**What you will do**
From the data below, repeat exactly the lines from the line with "is enabled (R223;" to the line with "q) && s.detOn q))", both included.

**Exercise data**
──────

-- ==== Sys2Proof/Machine/Tide.lean ====
section
/-! DEFINITION. The Tide: its edge, its start, its slip, and the stages' deadlines (R24–R28, R35, R45, R46, R221, R393, R502). -/
namespace Sys2Proof.Machine
open Sys2Proof

/-- The period in ns. -/
def State.periodNs (s : State) : Nat := s.nat 0x2000 1 * 1000000

/-- An object that applies at a Tide edge (R380). -/
def nextTideKey (k : Nat) : Bool :=
  match objRow? (k / 256) (k % 256) with
  | some r => r.ap == .nextTide
  | none => false

/-- A start of a program waits: the cluster is disabled, so that no core runs (R236; DESIGN CHOICE, log 173). -/
def State.startWaits (s : State) (e : Nat × List Byte) : Bool :=
  !s.brewOn && leNat e.2 == 1 && (upTo 4).any (fun p => e.1 == objKey (0x9010 + p) 3)

/-- Next Tide values written before the latch take effect (R380, R393): firmware reloads the scan list where one is of it (R465);
ProgramRun starts or stops its program (R233). -/
def State.latchNextTide (s : State) : State :=
  let now (e : Nat × List Byte) : Bool := nextTideKey e.1 && !s.startWaits e
  let due := s.od.pend.filter now
  let act := due.foldl (fun l e => insertKey e.1 e.2 l) s.od.act
  let s : State := { s.memFreed with od := { s.od with act := act, pend := s.od.pend.filter (fun e => !now e) } }
  let s := if due.any (fun e => e.1 / 256 == 0x8000 || e.1 / 256 == 0x8001) then s.scanList else s
  (upTo 4).foldl (fun s p =>
    match lookup (objKey (0x9010 + p) 3) due with
    | some v => if leNat v = 1 then s.startProgram p else s.stopProgram p
    | none => s) s

/-- PilotLevel shows the far pilot's mean power over the Tide (R359, R374); 0xFFFF where no far pilot is present. -/
def State.pilotLevelEdge (s : State) (q : Port) (l : Nat) : State :=
  s.modPort q (fun ps => { ps with pair := { ps.pair with
    level := if s.pilotActive q && s.farPresent q then min 0xFFFE l else 0xFFFF } })

/-- The end of a Tide at a port: what has been measured over it is judged and shown (R35, R65, R71, R73, R89, R90, R107, R119,
R130, R201, R458). -/
def State.portEnd (s : State) (q : Port) (m : PortMeas) : State :=
  let s := if s.txOn q then (((s.biasEdge q m.bias m.sweep).fineEdge q m.pilotErr).latencyEdge q).trimEdge q else s
  let s := if s.rxOn q false then (((s.farReturn q).rxEdge q m.rx).swashEdge q).pilotLevelEdge q m.pilotLevel else s
  if s.rxOn q true then (s.kilnAdcEdge q m.rx).aliasEdge q else s

/-- The stages' runs of overruns: a Tide without one ends the run (R46). -/
def State.stagesEnd (s : State) : State :=
  let t := s.tide
  let keep (i : Nat) : Bool := t.overrunNow.getD i false
  { s with tide := { t with
    overrunRun := (upTo 5).map (fun i => if keep i then t.overrunRun.getD i 0 else 0)
    overrunRaised := (upTo 5).map (fun i => keep i && t.overrunRaised.getD i false)
    overrunNow := List.replicate 5 false } }

/-- The end of a Tide, at local time `t`. -/
def State.tideEnd (s : State) (t : Nat) (ma mb : PortMeas) : State :=
  let s := ((s.portEnd .a ma).portEnd .b mb).hkEdge.stagesEnd
  let s := (upTo 16).foldl (fun s c => s.chargeCore c t) s
  let busy := s.brew.busy.foldl max 0
  let p := max 1 s.periodNs
  { s with brew := { s.brew with busy := List.replicate 16 0, peak := Num.ofRatio (min busy p) p }
           tide := { s.tide with ran := true } }

/-- Tide `n` begins with the residual of its edge (R24): Next Tide values apply, the links, the manager, the pilots and the
pairs act (R58, R344, R346, R355, R363, R512). -/
def State.tideBegin (s : State) (n res : Nat) : State :=
  let e := n * s.periodNs + res
  let s := s.advance e
  let s : State := { s with tide := { s.tide with num := n, edge := e, residual := res, running := true, edges := s.tide.edges + 1 }
                            bwf := { s.bwf with sent := [] } }
  let s := (bothPorts.foldl State.tideRun s).latchNextTide
  let s := s.raise stTide [0]
  let s := s.chainEdge.quietEdge.heartbeat
  let s := bothPorts.foldl (fun s q =>
    let s := (s.pilotEdge q).pairEdge q
    if (s.port q).restartNext then (s.restartAll q .full).modPort q (fun ps => { ps with restartNext := false }) else s) s
  (bothPorts.foldl State.trkDropped s).programEdge

/-- TIDE_EDGE: the next Tide's edge, with its residual and what the ended Tide's measurements gave. A reset that firmware
has requested comes at the edge (R484, R487, R502). -/
def execTideEdge (res : Nat) (ma mb : PortMeas) (s : State) : Host.Outcome State Fault Refusal :=
  if s.up ∧ s.tide.running then
    if s.power.resetAsked then .next (s.fullReset 5)
    else 
      let n := (s.tide.num + 1) % 2 ^ 48
      .next ((s.tideEnd (n * s.periodNs + res % 8) ma mb).tideBegin n (res % 8))
  else .next s

/-- FIRST_TIDE_START: the first edge after time is locked, or, standalone, after firmware has started (R26). -/
def execFirstTideStart (res : Nat) (s : State) : Host.Outcome State Fault Refusal :=
  if s.up ∧ ¬ s.tide.running ∧ (s.role = 0 ∨ s.time.state = 2) then
    let s := s.modTime (fun t => { t with tideRan := true })
    .next (s.tideBegin (ceilDiv s.time.now (max 1 s.periodNs)) (res % 8))
  else .next s

/-- The slip marker of a Tide, in the event ring of a port and at the export DMA (R27, R239, R423). -/
def State.slipMarker (s : State) (q : Port) (n : Nat) : State :=
  let t := n * s.periodNs
  let l := n * (s.plan q).m
  let b := leBytes 8 t ++ leBytes 6 n ++ leBytes 2 s.tide.epoch ++ leBytes 1 (1 + 2 * bit s.timeFree) ++ zeros 15
  (s.toRing q ⟨4, 0xE, t, l, b, s.tide.edge, 0⟩).toExport ⟨7, q, 0xE, t, l, b, false⟩

/-- TIDE_SLIP: θ exceeds TideSlipThreshold while Tides run (R27). Tide N, the next one, makes no launch; local time is
stepped; launches resume at the first edge of the corrected grid. -/
def execTideSlip (res : Nat) (ma mb : PortMeas) (s : State) : Host.Outcome State Fault Refusal :=
  if s.up ∧ s.tide.running ∧ s.beyondSlip s.time.theta then
    if s.power.resetAsked then .next (s.fullReset 5)
    else
      let n := s.tide.num + 1
      let s := s.tideEnd (n * s.periodNs) ma mb
      let s := s.advance (n * s.periodNs)
      let s := (s.stepTime s.time.theta).modTime (fun t => { t with theta := 0, offset := none, lockRun := 0 })
      let k := ceilDiv s.time.now (max 1 s.periodNs)
      let ports := bothPorts.filter (fun q => (s.port q).hasPlan)
      let s := ports.foldl (fun s q => (upTo (max 1 (k - n))).foldl (fun s i => s.slipMarker q (n + i)) s) s
      let s := ports.foldl (fun s q => (s.restartAll q .soft).clearHistories q) s
      let s : State := { s with tide := { s.tide with slipCount := satAdd 0xFFFFFFFF s.tide.slipCount 1 } }
      .next ((s.raise stTide [1]).tideBegin k (res % 8))
  else .next s

/-! ## Deadlines (R45, R46, R221) -/

/-- Every core of a pool is out of service (R223). -/
def State.poolOut (s : State) (pool : Nat) : Bool :=
  s.brewOn && decide (2 < s.tide.edges) && (s.poolCores pool).isEmpty && (upTo 16).any (fun c => s.poolOf c == pool)

/-- Whether a stage still works at its deadline, or has not had its input by then (R217), or has no core left in service for what
is enabled (R223; DESIGN CHOICE, log 188). Stage 4's work is firmware's own: the command says that it does, from the first deadline on. -/
def State.stageBusy (s : State) (stage : Nat) : Bool :=
  match stage with
  | 1 => s.brewOn && bothPorts.any (fun q => (s.detOwed q).any s.late || (s.poolOut (1 + Port.num q) && s.detOn q))
  | 2 => s.brewOn && bothPorts.any (fun q => (s.trkOwed q).any s.late || (s.poolOut 3 && s.trkOn q))
  | 3 => s.brew.cores.any (fun k => k.running && !k.aborting && !k.stopping && k.due.any (fun d => decide (d ≤ s.tide.edges)))
    || (s.poolOut 5 && s.brew.progs.any (fun g => g.state == 2))
  | 4 => decide (2 < s.tide.edges)
  | 5 => bothPorts.any (fun q => (s.port q).kiln.fits.head?.any s.fitLate)
  | _ => false

/-- Signal abort to the cores that satisfy a test (R221), and BREW_STAT.ABORT. -/
def State.abortCores (s : State) (f : Core → Bool) : State :=
  let hit (c : Nat) : Bool := let k := s.core c; k.running && f k
  let t := (upTo 16).foldl (fun t c => if hit c then (t.markOutputs c false).modCore c Core.abort else t) s
  t.raiseIf ((upTo 16).any hit) stBrew 1

/-- A stage stops its work on the Tide (R46, R221): unpublished output is discarded, a customer's published records and a
profile go out INCOMPLETE. -/
def State.stageAbort (s : State) (stage : Nat) : State :=
  match stage with
  | 1 =>
    let bad (q : Port) : Bool := (s.port q).det.work.any (fun w => s.late w.lrec.last.nth)
    bothPorts.foldl State.detAbort (s.abortCores (fun k => match k.work with
      | some (.detect q) => bad q
      | _ => false))
  | 2 =>
    let bad (q : Port) : Bool := (s.port q).trk.work.any (fun w => s.late w.2.nth)
    let s := s.abortCores (fun k => match k.work with
      | some (.track q) => bad q
      | _ => false)
    bothPorts.foldl (fun s q =>
      let s := s.modDet q (fun d => { d with missed := none })
      (s.modTrk q (fun t => { t with
        work := if t.work.any (fun w => s.late w.2.nth) then none else t.work, doneTo := max t.doneTo (s.tide.edges - 1) })).trkDropped q) s
  | 3 => s.abortCores (fun k => !k.aborting && !k.stopping && k.due.any (fun d => decide (d ≤ s.tide.edges)))
  | 5 => bothPorts.foldl (fun s q => (upTo 2).foldl (fun s _ =>
      if (s.port q).kiln.fits.head?.any s.fitLate then s.assemble q true else s) s) s
  | _ => s

/-- STAGE_DEADLINE_OVERRUN: stages 1 to 5 of R45, each at most once a Tide (R46). -/
def execStageDeadlineOverrun (stage : Nat) (s : State) : Host.Outcome State Fault Refusal :=
  let i := stage - 1
  if s.up ∧ s.tide.running ∧ 1 ≤ stage ∧ stage ≤ 5 ∧ s.stageBusy stage ∧ s.tide.overrunNow.getD i false = false then
    let s := s.stageAbort stage
    let t := s.tide
    let run := t.overrunRun.getD i 0 + 1
    let fire := decide (16 ≤ run) && !t.overrunRaised.getD i false
    let s : State := { s with tide := { t with
      overrun := modAt t.overrun i (satAdd 0xFFFFFFFF · 1), overrunRun := setAt t.overrunRun i run
      overrunRaised := if fire then setAt t.overrunRaised i true else t.overrunRaised, overrunNow := setAt t.overrunNow i true } }
    let s := s.raise stTide [2]
    .next (if fire then s.contained 8 stage 1 else s)
  else .next s

end Sys2Proof.Machine
end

──────

**Exercise response**
is enabled (R223; DESIGN CHOICE, log 188). Stage 4's work is firmware's own: the command says that it does, from the first deadline on. -/
def State.stageBusy (s : State) (stage : Nat) : Bool :=
  match stage with
  | 1 => s.brewOn && bothPorts.any (fun q => (s.detOwed q).any s.late || (s.poolOut (1 + Port.num q) && s.detOn q))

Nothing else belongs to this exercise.